The U.N. General Assembly elected Jordan to the Security Council on Friday to replace Saudi Arabia, which had rejected the seat in an unprecedented act to protest the council’s failure to end the Syrian and Israeli-Palestinian conflicts.
Arab countries chose Jordan as a replacement, and Asian nations endorsed it to take the traditional Arab seat on U.N.’s most powerful body. It received 178 “yes” votes in the election.
Saudi Arabia got one vote, and four countries in the 193-member world body abstained. The 10 other countries were either absent or unable to vote because of unpaid dues.

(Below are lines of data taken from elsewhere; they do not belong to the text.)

/-! ## Every command -/

/-- Every command has a next state, which keeps the bounds. -/
theorem Bounded.exec (h : Bounded w s) (c : Instr) : ∃ t, exec c s = .next t ∧ Bounded w t := by
  cases c with
  | powerUp => exact ⟨_, rfl, bounded_powerUp s⟩
  | secondMark => exact ⟨_, rfl, h.secondMark⟩
  | answerWindowExpiry p => exact ⟨_, rfl, h.answerWindowExpires p⟩
  | speedWindowExpiry p => exact ⟨_, rfl, h.speedWindowExpires p⟩
  | drainLimitExpiry p => exact ⟨_, rfl, h.drainLimitExpires p⟩
  | guardTimeExpiry p => exact ⟨_, rfl, h.guardTimeExpires p⟩
  | retryPeriodExpiry p => exact ⟨_, rfl, h.retryPeriodExpires p⟩
  | noiseWindowExpiry p => exact ⟨_, rfl, h.noiseWindowExpires p⟩
  | lockTimerExpiry a => exact ⟨_, rfl, h.mapAccount a _⟩
  | signOnLimitExpiry p => exact ⟨_, rfl, h.signOnLimitExpires p⟩
  | waitLimitExpiry p => exact ⟨_, rfl, h.waitLimitExpires p⟩
  | holdExpiry n => exact ⟨_, rfl, h.holdExpires n⟩
  | idleLimitExpiry n => exact ⟨_, rfl, h.idleLimitExpires n⟩
  | fundsGraceExpiry n => exact ⟨_, rfl, h.graceExpires n⟩
  | closingCountdownExpiry n => exact ⟨_, rfl, h.countdownExpires n⟩
  | hostDownLimitExpiry => exact ⟨_, rfl, h.hostDownLimitExpires⟩
  | linkTimeoutExpiry => exact ⟨_, rfl, h.linkTimeoutExpires⟩
  | ringIndicateChange p b => exact ⟨_, rfl, h.mapLine p _ fun l => (by rw [ringChange_output])⟩
  | ringStart p => exact ⟨_, rfl, h.mapLine p _ fun l => (by rw [ringStart_output])⟩
  | ringCompletion p => exact ⟨_, rfl, h.ringCompletes p⟩
  | abandonTimerExpiry p => exact ⟨_, rfl, h.mapLine p _ fun l => (by rw [abandon_output])⟩
  | ringStuck p => exact ⟨_, rfl, h.ringSticks p⟩
  | carrierDetectChange p b => exact ⟨_, rfl, h.carrierDetectChange p b⟩
  | carrierQualifiedPresent p => exact ⟨_, rfl, h.carrierQualifies p⟩
  | carrierQualifiedLost p => exact ⟨_, rfl, h.carrierLost p⟩
  | speedFound p width eighth =>
    refine ⟨_, rfl, ?_⟩
    repeat' split
    · exact h.speedFound p _ _
    · exact h
    · exact h
  | searchAttemptFailed p f =>
    refine ⟨_, rfl, ?_⟩
    split
    · exact h.attemptFails p
    · exact h
  | settleInterval p => exact ⟨_, rfl, h.settleInterval p⟩
  | characterReceived p c bit => exact ⟨_, rfl, h.receive p c bit false⟩
  | heldCharacterReceived p c bit => exact ⟨_, rfl, h.receive p c bit true⟩
  | breakPending p => exact ⟨_, rfl, h.breakPending p⟩
  | breakReceived p =>
    have h1 := h.mapLine p (fun l => { l with space := .none }) fun _ => le_rfl
    refine ⟨_, rfl, ?_⟩
    dsimp only
    repeat' split
    · exact h1
    · exact h1.breakActs p
    · exact h1
  | longSpace p =>
    have h1 := h.mapLine p (fun l => { l with space := .longSpace }) fun _ => le_rfl
    refine ⟨_, rfl, ?_⟩
    split
    · exact h1.takeFault p _
    · exact h1
    · exact h
  | characterSent p =>
    refine ⟨_, rfl, ?_⟩
    split
    · exact h.sendCharacter p
    · exact h
  | partMessageSent p m =>
    refine ⟨_, rfl, ?_⟩
    repeat' split
    · next e => exact h.setLine p _ (by rw [endGreeting_output, reportMessage_output e]; exact h.output_le p)
    · exact h
    · exact h
  | dropDrained p =>
    refine ⟨_, rfl, ?_⟩
    split
    · exact h.dropWithoutMessage p _
    · exact h
  | frameLengthDiscard kind length =>
    refine ⟨_, rfl, ?_⟩
    split
    · exact h
    · exact h.takeBytes _
  | frameBadCheck kind body check => exact ⟨_, rfl, h.takeFrame _ _ (h.placeReply _ _ _)⟩
  | unknownKind kind body => exact ⟨_, rfl, h.takeOrder kind body (keepsBounds_unknown kind)⟩
  | replySendStart =>
    refine ⟨_, rfl, ?_⟩
    split
    · exact h.sendReply _
    · exact h
  | reportSendStart =>
    refine ⟨_, rfl, ?_⟩
    split
    · next e => exact h.sendReport _ _ e
    · exact h
  | mark b => exact ⟨_, rfl, h.takeOrder _ b keepsBounds_mark⟩
  | restart b => exact ⟨_, rfl, h.takeOrder _ b keepsBounds_restart⟩
  | setClock b => exact ⟨_, rfl, h.takeOrder _ b keepsBounds_setClock⟩
  | setLimits b => exact ⟨_, rfl, h.takeOrder _ b keepsBounds_setLimits⟩
  | setReports b => exact ⟨_, rfl, h.takeOrder _ b keepsBounds_setReports⟩
  | setMessage b => exact ⟨_, rfl, h.takeOrder _ b keepsBounds_setMessage⟩
  | setFaultPolicy b => exact ⟨_, rfl, h.takeOrder _ b keepsBounds_setFaultPolicy⟩
  | setClass b => exact ⟨_, rfl, h.takeOrder _ b keepsBounds_setClass⟩
  | setLoadSteps b => exact ⟨_, rfl, h.takeOrder _ b keepsBounds_setLoadSteps⟩
  | loadAccount b => exact ⟨_, rfl, h.takeOrder _ b keepsBounds_loadAccount⟩
  | creditAccount b => exact ⟨_, rfl, h.takeOrder _ b keepsBounds_creditAccount⟩
  | dropAccount b => exact ⟨_, rfl, h.takeOrder _ b keepsBounds_dropAccount⟩
  | unlockAccount b => exact ⟨_, rfl, h.takeOrder _ b keepsBounds_unlockAccount⟩
  | queryAccount b => exact ⟨_, rfl, h.takeOrder _ b keepsBounds_queryAccount⟩
  | tariffClear b => exact ⟨_, rfl, h.takeOrder _ b keepsBounds_tariffClear⟩
  | tariffEntry b => exact ⟨_, rfl, h.takeOrder _ b keepsBounds_tariffEntry⟩
  | commitTariff b => exact ⟨_, rfl, h.takeOrder _ b keepsBounds_commitTariff⟩
  | queryTariff b => exact ⟨_, rfl, h.takeOrder _ b keepsBounds_queryTariff⟩
  | lineServiceIn b | lineServiceOut b | lineServiceRestore b =>
    exact ⟨_, rfl, h.takeOrder _ b keepsBounds_lineService⟩
  | setLineCall b | setLineInput b => exact ⟨_, rfl, h.takeOrder _ b keepsBounds_setLine⟩
  | dropLine b => exact ⟨_, rfl, h.takeOrder _ b keepsBounds_dropLine⟩
  | queryLine b => exact ⟨_, rfl, h.takeOrder _ b keepsBounds_queryLine⟩
  | sendText b => exact ⟨_, rfl, h.takeOrder _ b keepsBounds_sendText⟩
  | endSession b => exact ⟨_, rfl, h.takeOrder _ b keepsBounds_endSession⟩
  | querySession b => exact ⟨_, rfl, h.takeOrder _ b keepsBounds_querySession⟩
  | takeBill b => exact ⟨_, rfl, h.takeOrder _ b keepsBounds_takeBill⟩

/-- Settles O51: every operation of the part keeps `Bounded`, and a step is one command. -/
theorem stepKeepsTheQueuesBounded : Obligations.StepKeepsTheQueuesBounded := by
  intro s t hr ho hh hb e
  have h : Bounded s.bandSettled s := ⟨hr, ho, hh, hb, id⟩
  unfold step at e
  split at e
  · cases e
    exact ⟨hr, ho, hh, hb, id⟩
  · next c rest _ =>
    obtain ⟨t', e', h'⟩ := Bounded.exec (s := s.withPending rest) (h.same rfl) c
    rw [e'] at e
    cases e
    exact ⟨h'.reports, h'.outputs, h'.held, h'.band, h'.settled⟩

end Sys2Proof.Machine.InOut
end

-- The state after reset.
section
namespace Sys2Proof.Machine.InOut

/-! ## The state after reset -/

/-- Every line record after reset has its power-up values (R1, R23, R50, R88). -/
theorem line_reset (p : Port) : State.reset.line p = {} := by simp [State.line, State.reset]

/-- The session list, the account table, the bill list and the wait queue are empty after reset. -/
theorem lists_reset : State.reset.sessions = [] ∧ State.reset.accounts = [] ∧ State.reset.bills = [] ∧ State.reset.waitQueue = [] :=
  ⟨rfl, rfl, rfl, rfl⟩

/-- Nothing holds a line after reset. -/
theorem linesBound_reset : State.reset.linesBound := by
  have free (p : Port) : (State.reset.line p).holder = .none := by rw [line_reset]
  simp [State.linesBound, free, lists_reset]

theorem bounded_reset : Bounded True State.reset :=
  ⟨Nat.zero_le _, fun p => by rw [line_reset]; exact Nat.zero_le _, fun h => absurd rfl h, Nat.zero_le _,
    fun _ => bandSettled_reset⟩

theorem metersSound_reset : State.reset.metersSound := by
  have default (c : Fin 4) : State.reset.classes[c] = {} := by simp [State.reset]
  simp [State.metersSound, default, lists_reset, ClassRecord.sound]

theorem hostSound_reset : State.reset.hostSound := by
  have up : State.reset.link.host = .up ∧ State.reset.link.downRemaining = none := ⟨rfl, rfl⟩
  simp [State.hostSound, up, lists_reset]

theorem numbersSound_reset : State.reset.numbersSound := by
  have next : State.reset.nextNumber = 1 := rfl
  simp [State.numbersSound, next, lists_reset]

/-- Settles O57: the lists of the reset state are empty, its lines are free and its classes are the default ones. -/
theorem invariantsHoldAtReset : Obligations.InvariantsHoldAtReset := by
  obtain ⟨reports, outputs, held, band, settled⟩ := bounded_reset
  refine ⟨reports, outputs, held, band, settled trivial, ?_, ?_, ?_, metersSound_reset, hostSound_reset, ?_,
    linesBound_reset, numbersSound_reset, ?_⟩
  case _ : State.reset.billsFit => simp [State.billsFit, lists_reset]
  case _ : State.reset.slotsFit => exact ⟨le_rfl, Nat.zero_le _⟩
  case _ : State.reset.moneyFits => simp [State.moneyFits, lists_reset]
  case _ : State.reset.waitersSound => simp [State.waitersSound, lists_reset]
  case _ : State.reset.accountsSound => simp [State.accountsSound, lists_reset]

end Sys2Proof.Machine.InOut
end

-- SEND TEXT.
section
namespace Sys2Proof.Machine.InOut

/-! ## SEND TEXT (R45, R124) -/

/-- The text of an order is read where none of its bytes is above 127 (R181). -/
theorem readText_eq_some (text : List Byte) (h : ∀ x ∈ text, x.toNat ≤ 127) :
    readText text = some (text.map (fun b => BitVec.ofNat 7 b.toNat)) := by
  have all : text.all (fun b => b.toNat < 128) = true := by
    simpa using fun x hx => Nat.lt_succ_of_le (h x hx)
  rw [readText, if_pos all]
  rfl

theorem readText_eq_none (text : List Byte) (h : ∃ x ∈ text, 127 < x.toNat) : readText text = none := by
  obtain ⟨x, hx, high⟩ := h
  have some_high : ¬ (text.all (fun b => b.toNat < 128) = true) := by
    simp only [List.all_eq_true, decide_eq_true_eq, not_forall]
    exact ⟨x, hx, by omega⟩
  rw [readText, if_neg some_high]

theorem toNat_length (text : List Byte) (h : text.length ≤ 237) : (BitVec.ofNat 8 text.length).toNat = text.length := by
  rw [BitVec.toNat_ofNat]; exact Nat.mod_eq_of_lt (by omega)

/-- A text of at most 192 characters is read with the session's number (R124). -/
theorem readSend_eq_some (n1 n0 : Byte) (text : List Byte) (short : text.length ≤ 192) (low : ∀ x ∈ text, x.toNat ≤ 127) :
    readSend ([n1, n0, BitVec.ofNat 8 text.length] ++ text) =
      some (beNat [n1, n0], text.map (fun b => BitVec.ofNat 7 b.toNat)) := by
  simp only [readSend, List.cons_append, List.nil_append, readBoundedText, toNat_length text (by omega), short, and_self,
    if_true, readText_eq_some text low, Option.map_some]

theorem readSend_eq_none (n1 n0 : Byte) (text : List Byte) (fits : text.length ≤ 237)
    (h : 192 < text.length ∨ ∃ x ∈ text, 127 < x.toNat) :
    readSend ([n1, n0, BitVec.ofNat 8 text.length] ++ text) = none := by
  simp only [readSend, List.cons_append, List.nil_append, readBoundedText, toNat_length text fits, true_and,
    Option.map_eq_none_iff]
  rcases h with long | high
  · exact if_neg (by omega)
  · rw [readText_eq_none text high, ite_self]

/-- A text for a number that names no session, or a text it cannot carry, is answered BAD VALUE (R181). -/
theorem orderSendText_bad (n1 n0 : Byte) (text : List Byte) (s : State) (fits : text.length ≤ 237)
    (h : beNat [n1, n0] = 0 ∨ 192 < text.length ∨ ∃ x ∈ text, 127 < x.toNat) :
    orderSendText ([n1, n0, BitVec.ofNat 8 text.length] ++ text) s = s.refuse 0x28#8 .badValue := by
  by_cases bad : 192 < text.length ∨ ∃ x ∈ text, 127 < x.toNat
  · simp only [orderSendText, readSend_eq_none n1 n0 text fits bad]
  · have zero := h.resolve_right bad
    simp only [not_or, not_exists, not_and, Nat.not_lt] at bad
    simp only [orderSendText, readSend_eq_some n1 n0 text bad.1 bad.2, zero, if_true]

/-- The judgement of a text that joins the queue, on a state that has heard the order (R45). -/
theorem sendHostText_room (s : State) (p : Port) (text : List Code)
    (h : text = [] ∨ (s.line p).output.length + text.length ≤ 192) :
    s.heard.sendHostText p text = ({ s with lines := s.lines.set p { s.line p with
      output := (s.line p).output ++ text.map (⟨·, none⟩) } } : State).replied 0x28#8 .done [] := by
  have e : s.heard.line p = s.line p := rfl
  simp only [State.sendHostText, e, h, if_true]
  rfl

theorem sendHostText_full (s : State) (p : Port) (text : List Code) (h : text ≠ [])
    (h' : 192 < (s.line p).output.length + text.length) :
    s.heard.sendHostText p text = ({ s with lines := s.lines.set p { s.line p with drainWanted := true } } : State).replied
      0x28#8 .full [] := by
  have e : s.heard.line p = s.line p := rfl
  have full : ¬ (text = [] ∨ (s.line p).output.length + text.length ≤ 192) := by simp [h, h']
  simp only [State.sendHostText, e, full, if_false]
  rfl

/-- Settles O49: the order is read, the session is found, and the text is judged against the queue. -/
theorem sendTextJoinsTheQueue : Obligations.SendTextJoinsTheQueue := by
  intro s n1 n0 text n body ready hn fits hbody
  subst hn hbody
  have run : exec (.sendText ([n1, n0, BitVec.ofNat 8 text.length] ++ text)) s =
      .next (orderSendText ([n1, n0, BitVec.ofNat 8 text.length] ++ text) s.heard) :=
    congrArg _ (s.takeOrder_ready _ _ _ ready)
  simp only [run]
  refine ⟨fun bad => ?_, fun named short low => ?_⟩
  · rw [orderSendText_bad n1 n0 text _ fits bad, State.refuse_heard]
  have find : s.heard.findSession (beNat [n1, n0]) = s.findSession (beNat [n1, n0]) := rfl
  simp only [orderSendText, readSend_eq_some n1 n0 text short low, named, if_false, find]
  refine ⟨fun unknown => ?_, fun x known held => ?_, fun x p known taken bound => ?_⟩
  · simp only [unknown, State.refuse_heard]
  · cases bound : x.boundLine <;> simp only [known, bound, held, if_true, State.refuse_heard]
  simp only [known, bound, taken, if_false]
  refine ⟨fun room => ?_, fun empty => ?_, fun some_text full => ?_⟩
  · rw [sendHostText_room s p _ (.inr (by simpa using room)), List.map_map]
    rfl
  · subst empty
    rw [sendHostText_room s p (List.map _ []) (.inl rfl)]
    simp only [List.map_nil, List.append_nil]
    exact congrArg (fun t => Host.Outcome.next (t.replied 0x28#8 .done [])) (s.setLine_line p)
  · rw [sendHostText_full s p _ (by simpa using some_text) (by simpa using full)]

end Sys2Proof.Machine.InOut
end

-- The assembly of one character.
section
namespace Sys2Proof.Machine.InOut

/-! ## One character of assembly (R27–R35): an equation per row of the tables -/

variable (q : Partial) (a : AssemblySettings) (mask : Bool) (c : Code)

theorem assemble_cr : q.assemble a mask 13#7 = q.atReturn a := by
  simp only [Partial.assemble, if_true]

theorem assemble_erase (h : c = 8#7 ∨ c = 127#7) : q.assemble a mask c = q.erase := by
  rcases h with rfl | rfl <;> exact (if_neg (by decide)).trans (if_pos (by decide))

theorem assemble_can : q.assemble a mask 24#7 = ⟨{}, [94#7, 88#7, 13#7, 10#7], false, none⟩ :=
  (if_neg (by decide)).trans ((if_neg (by decide)).trans (if_pos rfl))

theorem assemble_control (low : c.toNat < 32) (bs : c ≠ 8#7) (tab : c ≠ 9#7) (cr : c ≠ 13#7) (can : c ≠ 24#7) :
    q.assemble a mask c = ⟨q, [], false, none⟩ := by
  have del : c ≠ 127#7 := by rintro rfl; exact absurd low (by decide)
  simp only [Partial.assemble, cr, bs, del, can, tab, low, or_self, if_false, ne_eq, not_false_eq_true, and_self, if_true]

theorem separates_iff : q.separates a = true ↔ a.marking = true ∧ q.marks.length < 8 := by
  simp [Partial.separates, Config.maxMarks]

Jordan’s Foreign Minister Nasser Judeh said the country was “extremely honored” and “humbled” by the near consensus support from the international community, which recognized “Jordan’s relentless efforts in the pursuit of peace and security, the very principles that the Security Council is mandated to preserve.”
Saudi Arabia stunned the diplomatic world by rejecting the Security Council seat less than 24 hours after it was elected on Oct. 17.
The Saudi Foreign Ministry denounced the Security Council’s inability to resolve the Syrian civil war and Israeli-Palestinian conflict and to convene a conference on creating a Mideast zone free of weapons of mass destruction. Saudi Arabia also was upset about the warming U.S.-Iran relationship, seeing Tehran as its main rival in the region.
Asked whether Jordan agreed that the Security Council was dysfunctional, Judeh said, “Saudi Arabia declined to take the seat for its sovereign reasons.”
“These are reasons that we respect. This is their independent decision,” he said.
The Security Council has five permanent members with veto power — the U.S., Russia, China, Britain and France — and 10 elected members who serve two-year terms.
Since joining the world body in 1955, Jordan has held the council seat twice before. It will join four other newcomers to the council on Jan. 1 — Chad, Nigeria, Lithuania and Chile.